[Stored data]

= = = = = = =

/-- The clearing sequence makes a configured core ready: the cursors are 0 and no buffer is empty
(R258). -/
theorem Configured.clearAll {s : State} (h : Configured s) (hb : BaseOk s) :
    PreparedOk (clearAll s) := by
  have hl : Configured (Machine.latchAll s) := h.congr (latchAll_frame s).cfg (latchAll_frame s).conf
  obtain ⟨hn, hv⟩ := hl.buffers_pos hb.latchAll.cfg
  exact
    { conf := hl.conf
      legal := hl.legal
      cursors := fun c => by
        rw [Machine.clearAll, clearChannels_chan]
        exact cleared_cursors hn hv _ _
      tgt := latchAll_tgt_within s }

/-! ### A channel's turn -/

theorem uCond_cursors {k : Conf} {c : Channel} (h : CursorsInUse k c) (sm : Vector F32 18) (x : F32) :
    CursorsInUse k (uCond k sm c x).1 := ⟨h.line, h.delay⟩

theorem uEnv_cursors {k : Conf} {c : Channel} (h : CursorsInUse k c) (sm : Vector F32 18) (x : F32) :
    CursorsInUse k (uEnv k sm x c) := ⟨h.line, h.delay⟩

theorem uVdly_cursors {k : Conf} {c : Channel} (h : CursorsInUse k c) (N : NumFns) (g : Cfg)
    (sm : Vector F32 18) (x dt dr : F32) : CursorsInUse k (uVdly N g k sm c x dt dr).1 :=
  ⟨h.line, Nat.mod_lt _ (Nat.zero_lt_of_lt h.delay)⟩

theorem uFdn_cursors {k : Conf} {c : Channel} (h : CursorsInUse k c) (N : NumFns) (g : Cfg)
    (sm : Vector F32 18) (x : F32) : CursorsInUse k (uFdn N g k sm c x).1 where
  line := fun i => by
    simp only [uFdn, tab8_get, lineNext]
    exact Nat.mod_lt _ (Nat.zero_lt_of_lt (h.line i))
  delay := h.delay

theorem uDcb_cursors {k : Conf} {c : Channel} (h : CursorsInUse k c) (x : F32) :
    CursorsInUse k (uDcb c x).1 := ⟨h.line, h.delay⟩

/-- A channel's turn moves every cursor inside its buffer (R175, R202). -/
theorem uRoute_cursors {k : Conf} {c : Channel} (h : CursorsInUse k c) (N : NumFns) (g : Cfg)
    (sm : Vector F32 18) (ch : Chan) (dry : F32) : CursorsInUse k (uRoute N g k sm ch c dry).1 := by
  simp only [uRoute]
  exact uDcb_cursors (uFdn_cursors (uVdly_cursors (uEnv_cursors (uCond_cursors h sm dry) sm _)
    N g sm _ _ _) N g sm _) _

theorem BaseOk.setChan {s : State} (h : BaseOk s) (c : Chan) {x : Channel} (hx : RamsWf x) :
    BaseOk (s.setChan c x) where
  cfg := by rw [setChan_cfg]; exact h.cfg
  reserved := by rw [setChan_status]; exact h.reserved
  iob := fun d => by rw [setChan_iob]; exact h.iob d
  iobBound := fun d => by rw [setChan_iob, setChan_cfg]; exact h.iobBound d
  rams := fun d => by
    by_cases hd : d = c
    · rw [hd, setChan_chan_self]; exact hx
    · rw [setChan_chan_other hd]; exact h.rams d

theorem PreparedOk.setChan {s : State} (h : PreparedOk s) (c : Chan) {x : Channel}
    (hx : CursorsInUse s.conf x) : PreparedOk (s.setChan c x) where
  toConfigured := h.toConfigured.congr (setChan_cfg c x s) (setChan_conf c x s)
  cursors := fun d => by
    rw [setChan_conf]
    by_cases hd : d = c
    · rw [hd, setChan_chan_self]; exact hx
    · rw [setChan_chan_other hd]; exact h.cursors d
  tgt := fun k => by rw [setChan_tgt]; exact h.tgt k

/-! ### The sample steps -/

/-- What holds throughout the sample steps of a block of `n` pairs. -/
structure Processing (n : Nat) (s : State) : Prop extends BaseOk s, PreparedOk s where
  fits : n ≤ s.cfg.iobufCap

theorem hostKeeps_processing (n : Nat) : HostKeeps (Processing n) where
  mem := fun {s} h => ⟨hostKeeps_baseOk.mem h.toBaseOk, h.toPreparedOk.frame (serveMem_frame s),
    by rw [(serveMem_frame s).cfg]; exact h.fits⟩
  ctl := fun {s} h => ⟨hostKeeps_baseOk.ctl h.toBaseOk, h.toPreparedOk.frame (serveCtl_frame s),
    by rw [(serveCtl_frame s).cfg]; exact h.fits⟩
  drawn := fun {s} h => ⟨hostKeeps_baseOk.drawn h.toBaseOk, h.toPreparedOk.frame (drawn_frame s),
    h.fits⟩

theorem sampleKeeps_processing (N : NumFns) (n : Nat) : SampleKeeps N n (Processing n) where
  toHostKeeps := hostKeeps_processing n
  smooth := fun i h => ⟨h.toBaseOk.congr rfl rfl (fun _ => rfl) fun _ => rfl,
    h.toPreparedOk.congr rfl rfl rfl fun _ => rfl, h.fits⟩
  turn := fun c dry h => ⟨h.toBaseOk.setChan c (uRoute_ramsWf (h.rams c) _ _ _ _ _ _),
    h.toPreparedOk.setChan c (uRoute_cursors (h.cursors c) _ _ _ _ _),
    by rw [setChan_cfg]; exact h.fits⟩
  write := fun {s} c i w hi h => ⟨h.toBaseOk.ioWrite c w (hi.trans_le h.fits),
    h.toPreparedOk.frame (ioWrite_frame c i w s), by rw [ioWrite_cfg]; exact h.fits⟩

/-- The state after the snapshot of a legal block. -/
theorem Sound.processing {s : State} (h : Sound s) {n : Nat} (hf : pblockFlags s n = 0#32) :
    Processing n (latchAll s) := by
  obtain ⟨hp, hn⟩ := pblockFlags_eq_zero_iff.1 hf
  have hr := h.prepared hp
  refine ⟨h.latchAll, hr.latchAll, ?_⟩
  rw [(latchAll_frame s).cfg]
  exact hn.trans (legal_bounds h.cfg hr.legal).2

/-! ### The commands -/

theorem Sound.of_prepared {s : State} (h : BaseOk s) (hp : PreparedOk s) : Sound s := ⟨h, fun _ => hp⟩

theorem Sound.prepareBody {s : State} (h : Sound s) (fs : F32) (mb : U32) :
    Sound (prepareBody Config.num fs mb s) := by
  by_cases hf : prepareFlags s.cfg fs mb = 0#32
  · have hb : BaseOk (configure Config.num fs mb s) :=
      h.toBaseOk.congr rfl rfl (fun _ => rfl) fun _ => rfl
    have hk : Configured (configure Config.num fs mb s) := ⟨rfl, hf⟩
    rw [prepareBody_legal hf]
    exact .of_prepared (hb.clearAll.raise (f := maskPrepared) (by decide))
      ((hk.clearAll hb).congr rfl rfl rfl fun _ => rfl)
  · rw [prepareBody_illegal hf]
    exact h.raise (prepareFlags_faultMask _ _ _)

theorem Sound.resetBody {s : State} (h : Sound s) : Sound (resetBody s) := by
  cases hp : s.prepared with
  | false =>
    rw [resetBody_unprepared hp]
    exact h.raise ⟨by decide, by decide⟩
  | true =>
    rw [resetBody_prepared hp]
    exact .of_prepared h.toBaseOk.clearAll ((h.prepared hp).toConfigured.clearAll h.toBaseOk)

theorem Sound.pblockBody {s : State} (h : Sound s) (n : Nat) :
    Sound (pblockBody Config.num n s) := by
  by_cases hf : pblockFlags s n = 0#32
  · rw [pblockBody_legal hf]
    have hproc := (sampleKeeps_processing Config.num n).steps (h.processing hf)
    exact .of_prepared hproc.toBaseOk hproc.toPreparedOk
  · rw [pblockBody_illegal hf]
    exact h.raise (pblockFlags_faultMask _ _)

theorem Sound.writeParam {s : State} (h : Sound s) (k : Nat) (v : F32) : Sound (writeParam k v s) := by
  unfold Machine.writeParam
  split
  · exact h.congr rfl rfl rfl rfl (fun _ => rfl) fun _ => rfl
  · exact h.raise ⟨by decide, by decide⟩

theorem Sound.body {s : State} (h : Sound s) (i : Instr) : Sound (commandBody i s) := by
  cases i with
  | prepare fs mb => exact h.prepareBody fs mb
  | reset => exact h.resetBody
  | pblock n => exact h.pblockBody n
  | psample => exact h.pblockBody 1
  | rdenv ch => exact h
  | wrparam k v => exact h.writeParam k v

= = = = = = =

In restating the data, begin at its first line, reproduce each line word for word, and conclude with the line that contains "have hl : Configured".

## Solution
/-- The clearing sequence makes a configured core ready: the cursors are 0 and no buffer is empty
(R258). -/
theorem Configured.clearAll {s : State} (h : Configured s) (hb : BaseOk s) :
    PreparedOk (clearAll s) := by
  have hl : Configured (Machine.latchAll s) := h.congr (latchAll_frame s).cfg (latchAll_frame s).conf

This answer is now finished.